[The data]

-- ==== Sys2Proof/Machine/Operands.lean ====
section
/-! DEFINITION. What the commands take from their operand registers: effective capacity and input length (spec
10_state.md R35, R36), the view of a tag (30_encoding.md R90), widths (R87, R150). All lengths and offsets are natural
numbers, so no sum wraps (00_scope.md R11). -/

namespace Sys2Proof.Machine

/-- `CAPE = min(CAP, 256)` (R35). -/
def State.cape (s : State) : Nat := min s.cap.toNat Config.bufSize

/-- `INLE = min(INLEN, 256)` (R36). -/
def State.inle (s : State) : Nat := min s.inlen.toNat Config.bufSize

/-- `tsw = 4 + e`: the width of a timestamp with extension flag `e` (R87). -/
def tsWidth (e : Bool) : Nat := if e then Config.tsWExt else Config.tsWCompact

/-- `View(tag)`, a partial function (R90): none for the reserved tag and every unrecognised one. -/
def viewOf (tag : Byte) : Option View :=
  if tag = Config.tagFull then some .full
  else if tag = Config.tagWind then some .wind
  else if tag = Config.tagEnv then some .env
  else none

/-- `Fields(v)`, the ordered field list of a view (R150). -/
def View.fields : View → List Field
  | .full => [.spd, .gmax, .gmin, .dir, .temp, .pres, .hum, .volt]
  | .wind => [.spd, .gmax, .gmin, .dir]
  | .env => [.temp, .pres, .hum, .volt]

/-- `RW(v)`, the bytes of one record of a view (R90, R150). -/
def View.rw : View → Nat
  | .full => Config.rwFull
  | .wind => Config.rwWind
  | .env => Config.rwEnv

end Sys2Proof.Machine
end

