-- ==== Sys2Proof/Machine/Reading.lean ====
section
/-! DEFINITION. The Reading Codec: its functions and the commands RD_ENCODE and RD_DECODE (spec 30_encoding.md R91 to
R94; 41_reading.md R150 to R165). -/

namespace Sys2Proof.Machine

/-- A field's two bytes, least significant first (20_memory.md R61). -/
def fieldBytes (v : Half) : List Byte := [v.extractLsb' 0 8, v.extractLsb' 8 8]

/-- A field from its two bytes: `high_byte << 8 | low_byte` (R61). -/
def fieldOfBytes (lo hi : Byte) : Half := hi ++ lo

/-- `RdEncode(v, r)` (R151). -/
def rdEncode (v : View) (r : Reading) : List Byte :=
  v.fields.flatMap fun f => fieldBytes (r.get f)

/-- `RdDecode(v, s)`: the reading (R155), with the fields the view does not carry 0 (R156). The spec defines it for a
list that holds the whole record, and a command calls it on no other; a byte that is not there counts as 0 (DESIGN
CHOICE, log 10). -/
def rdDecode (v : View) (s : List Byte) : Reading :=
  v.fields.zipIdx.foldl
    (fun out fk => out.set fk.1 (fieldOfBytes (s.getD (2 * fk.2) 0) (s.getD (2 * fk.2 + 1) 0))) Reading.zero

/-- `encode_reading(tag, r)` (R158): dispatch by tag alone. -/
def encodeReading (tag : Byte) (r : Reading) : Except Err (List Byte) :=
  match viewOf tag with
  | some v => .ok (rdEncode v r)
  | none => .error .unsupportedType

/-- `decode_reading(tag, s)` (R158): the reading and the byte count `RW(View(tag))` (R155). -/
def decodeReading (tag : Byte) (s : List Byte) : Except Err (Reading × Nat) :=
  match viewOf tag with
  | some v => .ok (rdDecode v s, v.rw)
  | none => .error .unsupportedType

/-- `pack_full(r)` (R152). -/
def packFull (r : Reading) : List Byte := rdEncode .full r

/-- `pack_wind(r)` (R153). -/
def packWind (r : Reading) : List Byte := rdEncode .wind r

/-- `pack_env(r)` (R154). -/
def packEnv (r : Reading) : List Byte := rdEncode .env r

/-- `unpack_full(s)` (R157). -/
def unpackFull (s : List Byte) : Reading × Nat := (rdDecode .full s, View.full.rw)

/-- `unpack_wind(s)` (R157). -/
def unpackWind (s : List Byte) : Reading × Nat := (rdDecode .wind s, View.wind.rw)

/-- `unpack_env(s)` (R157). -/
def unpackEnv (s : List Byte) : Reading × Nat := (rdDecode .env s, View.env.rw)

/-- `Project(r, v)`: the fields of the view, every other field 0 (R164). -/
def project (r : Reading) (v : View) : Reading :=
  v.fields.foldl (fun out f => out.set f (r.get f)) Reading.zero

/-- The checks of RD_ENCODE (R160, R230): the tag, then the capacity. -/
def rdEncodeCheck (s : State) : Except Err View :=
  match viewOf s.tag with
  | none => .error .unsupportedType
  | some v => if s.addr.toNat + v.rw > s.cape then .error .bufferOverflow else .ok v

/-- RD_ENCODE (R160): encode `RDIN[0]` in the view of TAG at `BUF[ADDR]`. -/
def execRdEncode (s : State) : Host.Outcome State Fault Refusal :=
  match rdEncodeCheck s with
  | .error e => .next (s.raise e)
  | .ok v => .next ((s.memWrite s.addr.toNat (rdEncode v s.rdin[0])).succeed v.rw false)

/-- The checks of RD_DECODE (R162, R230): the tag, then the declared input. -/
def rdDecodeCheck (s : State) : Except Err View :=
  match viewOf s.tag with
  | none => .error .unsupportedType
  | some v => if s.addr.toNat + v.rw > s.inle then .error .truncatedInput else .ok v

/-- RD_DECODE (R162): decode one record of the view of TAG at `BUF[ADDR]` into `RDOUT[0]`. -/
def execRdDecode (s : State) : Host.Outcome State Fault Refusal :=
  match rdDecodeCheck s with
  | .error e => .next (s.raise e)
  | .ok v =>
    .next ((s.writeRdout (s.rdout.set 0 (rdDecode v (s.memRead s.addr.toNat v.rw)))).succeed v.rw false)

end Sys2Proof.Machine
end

[/The data]

The records above need to be duplicated. Keep every word unchanged.

-- ==== Sys2Proof/Machine/Operands.lean ====
section
/-! DEFINITION. What the commands take from their operand registers: effective capacity and input length (spec
10_state.md R35, R36), the view of a tag (30_encoding.md R90), widths (R87, R150). All lengths and offsets are natural
numbers, so no sum wraps (00_scope.md R11). -/

namespace Sys2Proof.Machine

/-- `CAPE = min(CAP, 256)` (R35). -/
def State.cape (s : State) : Nat := min s.cap.toNat Config.bufSize

/-- `INLE = min(INLEN, 256)` (R36). -/
def State.inle (s : State) : Nat := min s.inlen.toNat Config.bufSize

/-- `tsw = 4 + e`: the width of a timestamp with extension flag `e` (R87). -/
def tsWidth (e : Bool) : Nat := if e then Config.tsWExt else Config.tsWCompact

/-- `View(tag)`, a partial function (R90): none for the reserved tag and every unrecognised one. -/
def viewOf (tag : Byte) : Option View :=
  if tag = Config.tagFull then some .full
  else if tag = Config.tagWind then some .wind
  else if tag = Config.tagEnv then some .env
  else none

/-- `Fields(v)`, the ordered field list of a view (R150). -/
def View.fields : View → List Field
  | .full => [.spd, .gmax, .gmin, .dir, .temp, .pres, .hum, .volt]
  | .wind => [.spd, .gmax, .gmin, .dir]
  | .env => [.temp, .pres, .hum, .volt]

/-- `RW(v)`, the bytes of one record of a view (R90, R150). -/
def View.rw : View → Nat
  | .full => Config.rwFull
  | .wind => Config.rwWind
  | .env => Config.rwEnv

end Sys2Proof.Machine
end

-- ==== Sys2Proof/Machine/Reading.lean ====
section
/-! DEFINITION. The Reading Codec: its functions and the commands RD_ENCODE and RD_DECODE (spec 30_encoding.md R91 to
R94; 41_reading.md R150 to R165). -/

namespace Sys2Proof.Machine

/-- A field's two bytes, least significant first (20_memory.md R61). -/
def fieldBytes (v : Half) : List Byte := [v.extractLsb' 0 8, v.extractLsb' 8 8]

/-- A field from its two bytes: `high_byte << 8 | low_byte` (R61). -/
def fieldOfBytes (lo hi : Byte) : Half := hi ++ lo

/-- `RdEncode(v, r)` (R151). -/
def rdEncode (v : View) (r : Reading) : List Byte :=
  v.fields.flatMap fun f => fieldBytes (r.get f)

/-- `RdDecode(v, s)`: the reading (R155), with the fields the view does not carry 0 (R156). The spec defines it for a
list that holds the whole record, and a command calls it on no other; a byte that is not there counts as 0 (DESIGN
CHOICE, log 10). -/
def rdDecode (v : View) (s : List Byte) : Reading :=
  v.fields.zipIdx.foldl
    (fun out fk => out.set fk.1 (fieldOfBytes (s.getD (2 * fk.2) 0) (s.getD (2 * fk.2 + 1) 0))) Reading.zero

/-- `encode_reading(tag, r)` (R158): dispatch by tag alone. -/
def encodeReading (tag : Byte) (r : Reading) : Except Err (List Byte) :=
  match viewOf tag with
  | some v => .ok (rdEncode v r)
  | none => .error .unsupportedType

/-- `decode_reading(tag, s)` (R158): the reading and the byte count `RW(View(tag))` (R155). -/
def decodeReading (tag : Byte) (s : List Byte) : Except Err (Reading × Nat) :=
  match viewOf tag with
  | some v => .ok (rdDecode v s, v.rw)
  | none => .error .unsupportedType

/-- `pack_full(r)` (R152). -/
def packFull (r : Reading) : List Byte := rdEncode .full r

/-- `pack_wind(r)` (R153). -/
def packWind (r : Reading) : List Byte := rdEncode .wind r

/-- `pack_env(r)` (R154). -/
def packEnv (r : Reading) : List Byte := rdEncode .env r

/-- `unpack_full(s)` (R157). -/
def unpackFull (s : List Byte) : Reading × Nat := (rdDecode .full s, View.full.rw)

/-- `unpack_wind(s)` (R157). -/
def unpackWind (s : List Byte) : Reading × Nat := (rdDecode .wind s, View.wind.rw)

/-- `unpack_env(s)` (R157). -/
def unpackEnv (s : List Byte) : Reading × Nat := (rdDecode .env s, View.env.rw)

/-- `Project(r, v)`: the fields of the view, every other field 0 (R164). -/
def project (r : Reading) (v : View) : Reading :=
  v.fields.foldl (fun out f => out.set f (r.get f)) Reading.zero

/-- The checks of RD_ENCODE (R160, R230): the tag, then the capacity. -/
def rdEncodeCheck (s : State) : Except Err View :=
  match viewOf s.tag with
  | none => .error .unsupportedType
  | some v => if s.addr.toNat + v.rw > s.cape then .error .bufferOverflow else .ok v

/-- RD_ENCODE (R160): encode `RDIN[0]` in the view of TAG at `BUF[ADDR]`. -/
def execRdEncode (s : State) : Host.Outcome State Fault Refusal :=
  match rdEncodeCheck s with
  | .error e => .next (s.raise e)
  | .ok v => .next ((s.memWrite s.addr.toNat (rdEncode v s.rdin[0])).succeed v.rw false)

/-- The checks of RD_DECODE (R162, R230): the tag, then the declared input. -/
def rdDecodeCheck (s : State) : Except Err View :=
  match viewOf s.tag with
  | none => .error .unsupportedType
  | some v => if s.addr.toNat + v.rw > s.inle then .error .truncatedInput else .ok v

/-- RD_DECODE (R162): decode one record of the view of TAG at `BUF[ADDR]` into `RDOUT[0]`. -/
def execRdDecode (s : State) : Host.Outcome State Fault Refusal :=
  match rdDecodeCheck s with
  | .error e => .next (s.raise e)
  | .ok v =>
    .next ((s.writeRdout (s.rdout.set 0 (rdDecode v (s.memRead s.addr.toNat v.rw)))).succeed v.rw false)

end Sys2Proof.Machine
end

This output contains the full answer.